### WHAT IS EXPECTED
Retype only the stretch of lines that starts with the line containing "(List.range counts.length).map fun j =>" and ends with the last line of the records, both included, exactly.

### RECORDS TO USE
-- ==== Sys2Proof/Laws/Port.lean ====
section
/-! SUPPORT. What the shared operations of the MEM and CTRL slots do: entering the memory port, filling translations, expecting
landings, the wrapped address sums, and the loop stack. -/

namespace Sys2Proof.Machine

/-! ### The memory port -/

theorem portInsert_spec (i : PortItem) (l : List PortItem) : ∃ before after, l = before ++ after ∧ portInsert i l = before ++ i :: after
    ∧ (∀ x ∈ before, ¬(x.bundle = i.bundle ∧ i.rank < x.rank)) ∧ ∀ x ∈ after.head?, x.bundle = i.bundle ∧ i.rank < x.rank := by
  induction l with
  | nil => exact ⟨[], [], by simp [portInsert]⟩
  | cons x t ih =>
    by_cases h : x.bundle = i.bundle ∧ i.rank < x.rank
    · exact ⟨[], x :: t, by simp [portInsert, h]⟩
    · obtain ⟨b, a, rfl, e, h1, h2⟩ := ih
      refine ⟨x :: b, a, rfl, by simp [portInsert, h, e], fun y hy => ?_, h2⟩
      rcases List.mem_cons.1 hy with rfl | hy
      · exact h
      · exact h1 y hy

/-- An access that is enqueued stands in the port, and nothing else changes. -/
theorem enqueue_queued (s : State) (rank cls scope : Nat) (acq rel own : Bool) (addr : Nat) (via : List Trans) (op : PortOp) :
    Queued s (s.enqueue rank cls scope acq rel own addr via op)
      { id := s.portId, bundle := s.me.seq, rank := rank, cls := cls, scope := scope, acq := acq, rel := rel, own := own
        since := s.dev.clock, addr := addr, via := via, op := op } := by
  unfold Queued
  rw [show (s.enqueue rank cls scope acq rel own addr via op).me.port = _ by unfold State.enqueue; rw [State.me_setMe]]
  exact ⟨portInsert_spec _ s.me.port, rfl⟩

/-! ### Translations and landings -/

/-- The caches of translations change alone, with the requests of translations sent and the choices made. -/
def Caches (s t : State) : Prop :=
  ∃ a b c d e, t = { s with tlb := a, walks := b, fresh := c, dev := { s.dev with atc := d, out := e } }

theorem Caches.refl (s : State) : Caches s s := ⟨s.tlb, s.walks, s.fresh, s.dev.atc, s.dev.out, rfl⟩
theorem Caches.trans {s t u : State} (h : Caches s t) (k : Caches t u) : Caches s u := by
  obtain ⟨a, b, c, d, e, rfl⟩ := h; obtain ⟨a', b', c', d', e', rfl⟩ := k; exact ⟨a', b', c', d', e', rfl⟩
theorem Caches.foldl {α : Type} {f : State → α → State} (h : ∀ s a, Caches s (f s a)) (l : List α) (s : State) :
    Caches s (l.foldl f s) := by
  induction l generalizing s with
  | nil => exact .refl s
  | cons a l ih => exact (h s a).trans (ih _)

theorem cacheHost_caches (s : State) (t : Trans) : Caches s (s.cacheHost t) := by
  unfold State.cacheHost; dsimp only; split
  · exact .refl s
  · split
    · exact ⟨s.tlb, s.walks, s.fresh, _, _, rfl⟩
    · exact ⟨s.tlb, s.walks, _, _, _, rfl⟩
theorem hold_caches (s : State) (t n p) : Caches s (s.hold t n p) := by
  unfold State.hold; dsimp only; split
  · exact .refl s
  · split
    · exact ⟨_, s.walks, s.fresh, s.dev.atc, s.dev.out, rfl⟩
    · exact ⟨_, s.walks, _, s.dev.atc, s.dev.out, rfl⟩
theorem keepPath_caches (s : State) (d l) : Caches s (s.keepPath d l) := by
  unfold State.keepPath
  refine Caches.foldl (fun s p => ?_) _ s
  dsimp only; split
  · exact .refl s
  · split
    · exact ⟨s.tlb, _, s.fresh, s.dev.atc, s.dev.out, rfl⟩
    · exact ⟨s.tlb, _, _, s.dev.atc, s.dev.out, rfl⟩
theorem Caches.red {s t : State} (h : Caches s t) : t.red = s.red := by
  obtain ⟨_, _, _, _, _, rfl⟩ := h; rfl

/-- With no reduction pending none drains. -/
theorem touch_still {s : State} (h : s.red = []) (keys : List Nat) : s.touch keys = s := by simp [State.touch, h]

theorem fill_caches {s : State} (h : s.red = []) (t : Trans) : Caches s (s.fill t) := by
  unfold State.fill; dsimp only
  rw [touch_still ((cacheHost_caches s t).red.trans h)]
  split
  · exact cacheHost_caches _ _
  · exact (((cacheHost_caches _ _).trans (hold_caches _ _ _ _)).trans (hold_caches _ _ _ _)).trans (keepPath_caches _ _ _)

/-- Filling translations changes the caches of translations alone, where no reduction is pending on an entry that its walk read. -/
theorem fills_caches {s : State} (h : s.red = []) (l : List Trans) : Caches s (s.fills l) := by
  induction l generalizing s with
  | nil => exact .refl s
  | cons t l ih => exact (fill_caches h t).trans (ih ((fill_caches h t).red.trans h))
theorem fills_wlog {s : State} (h : s.red = []) (l : List Trans) : (s.fills l).wlog = s.wlog := by
  obtain ⟨_, _, _, _, _, e⟩ := fills_caches h l; rw [e]

/-- Landings that are expected stand in the pending writes alone. -/
theorem expects_frame (ws : List (PendKind × RegWrite)) (s : State) (due id : Nat) (r f : Bool) :
    (s.expects due id r f ws).wlog = s.wlog ∧ (s.expects due id r f ws).mem = s.mem ∧ (s.expects due id r f ws).fl = s.fl
      ∧ (s.expects due id r f ws).portId = s.portId ∧ (s.expects due id r f ws).me.seq = s.me.seq := by
  induction ws generalizing s with
  | nil => exact ⟨rfl, rfl, rfl, rfl, rfl⟩
  | cons w l ih =>
    have := ih (s.expect due id w.1 r f w.2)
    simp only [State.expects, List.foldl_cons] at this ⊢
    obtain ⟨a, b, c, d, e⟩ := this
    exact ⟨a, b, c, d, e.trans (by simp [State.expect])⟩

/-! ### Addresses -/

theorem wrapInt_add (b : Word64) (i : Int) : wrapInt ((b.toNat : Int) + i) 64 = (b + BitVec.ofInt 64 i).toNat := by
  rw [BitVec.toNat_add, BitVec.toNat_ofInt, wrapInt]
  simp only [Nat.reducePow, Int.reducePow] at *
  omega

theorem addOffset_eq (b : Word64) {w : Nat} (hw : 0 < w) (o : BitVec w) (n : Nat) :
    addOffset b.toNat o.toNat w n = (b + o.signExtend 64 * BitVec.ofNat 64 n).toNat := by
  unfold addOffset
  rw [wrapInt_add, signExt_eq hw]
  congr 2
  rw [BitVec.ofInt_mul]
  congr 1

theorem addOffset_lines (b : Word64) {w : Nat} (hw : 0 < w) (o : BitVec w) :
    addOffset b.toNat o.toNat w 128 = (b + o.signExtend 64 <<< 7).toNat := by
  rw [addOffset_eq b hw]
  congr 2
  rw [BitVec.shiftLeft_eq_mul_twoPow]; rfl

theorem ldMoved_eq (b : Word64) (addr : BitVec 10) :
    ldMoved b.toNat addr = (b + (addr.extractLsb' 0 7).signExtend 64 * BitVec.ofNat 64 (szBytes (addr.extractLsb' 7 3).toNat)).toNat := by
  have e1 : addr.toNat % 128 = (addr.extractLsb' 0 7).toNat := by simp
  have e2 : addr.toNat / 128 = (addr.extractLsb' 7 3).toNat := by
    simp [Nat.shiftRight_eq_div_pow]
    have := addr.isLt; omega
  rw [ldMoved, e1, e2, addOffset_eq b (by decide)]

theorem effective_eq (b m : Word64) (ord pi : BitVec 1) (x : Nat) (h : x = m.toNat) :
    effective ord.toNat pi.toNat b.toNat x = (if ord = 0 ∧ pi = 0 then m else b).toNat := by
  subst h
  have ho : ord = 0 ∨ ord = 1 := by revert ord; decide
  have hp : pi = 0 ∨ pi = 1 := by revert pi; decide
  rcases ho with rfl | rfl <;> rcases hp with rfl | rfl <;> simp [effective]

/-! ### The loop stack -/

theorem pushLevels_eq (ls : List LoopLevel) (x : Ctx) : x.pushLevels ls =
    { x with loops := ls.reverse ++ x.loops, lrec := ls.foldl (fun t l => tabPut t l.iter (l.count, l.down)) x.lrec
             echo := x.echo ++ ls.map (fun l => (l.iter, l.value, x.trapm))
             it := ls.foldl (fun t l => tabPut t l.iter (BitVec.ofNat 32 l.value)) x.it } := by
  induction ls generalizing x with
  | nil => simp [Ctx.pushLevels]
  | cons l t ih => rw [Ctx.pushLevels, ih]; simp [Ctx.echoOf]

/-- A run of consecutive keys put in a table. -/
theorem tabGet_foldPut {α : Type} (d : α) (g : Nat → α) (n i : Nat) (t : Tab α) (j : Nat) :
    tabGet d ((List.range n).foldl (fun t k => tabPut t (i + k) (g k)) t) j = if i ≤ j ∧ j < i + n then g (j - i) else tabGet d t j := by
  induction n with
  | zero => simp
  | succ n ih =>
    rw [List.range_succ, List.foldl_append]
    simp only [List.foldl_cons, List.foldl_nil, tabGet_put, ih]
    by_cases h : j = i + n
    · subst h; simp
    · rw [if_neg h]
      have : (i ≤ j ∧ j < i + n) ↔ (i ≤ j ∧ j < i + (n + 1)) := by omega
      simp only [this]

theorem levels_eq (s : State) (i e : Nat) (counts : List Nat) (down : Bool) : s.levels i e counts down =
    (List.range counts.length).map fun j =>
      { iter := i + j, start := s.fl.seqPc, startLit := s.fl.seqRun, stop := (s.fl.pc + e) % 2 ^ 32, count := counts.getD j 0, down := down
        done := 0, group := s.me.nextGroup } := by
  unfold State.levels
  apply List.ext_getElem
  · simp
  · intro n h1 h2; simp at h1; simp [h1]

end Sys2Proof.Machine
end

### TASK ANSWER
    (List.range counts.length).map fun j =>
      { iter := i + j, start := s.fl.seqPc, startLit := s.fl.seqRun, stop := (s.fl.pc + e) % 2 ^ 32, count := counts.getD j 0, down := down
        done := 0, group := s.me.nextGroup } := by
  unfold State.levels
  apply List.ext_getElem
  · simp
  · intro n h1 h2; simp at h1; simp [h1]

end Sys2Proof.Machine
end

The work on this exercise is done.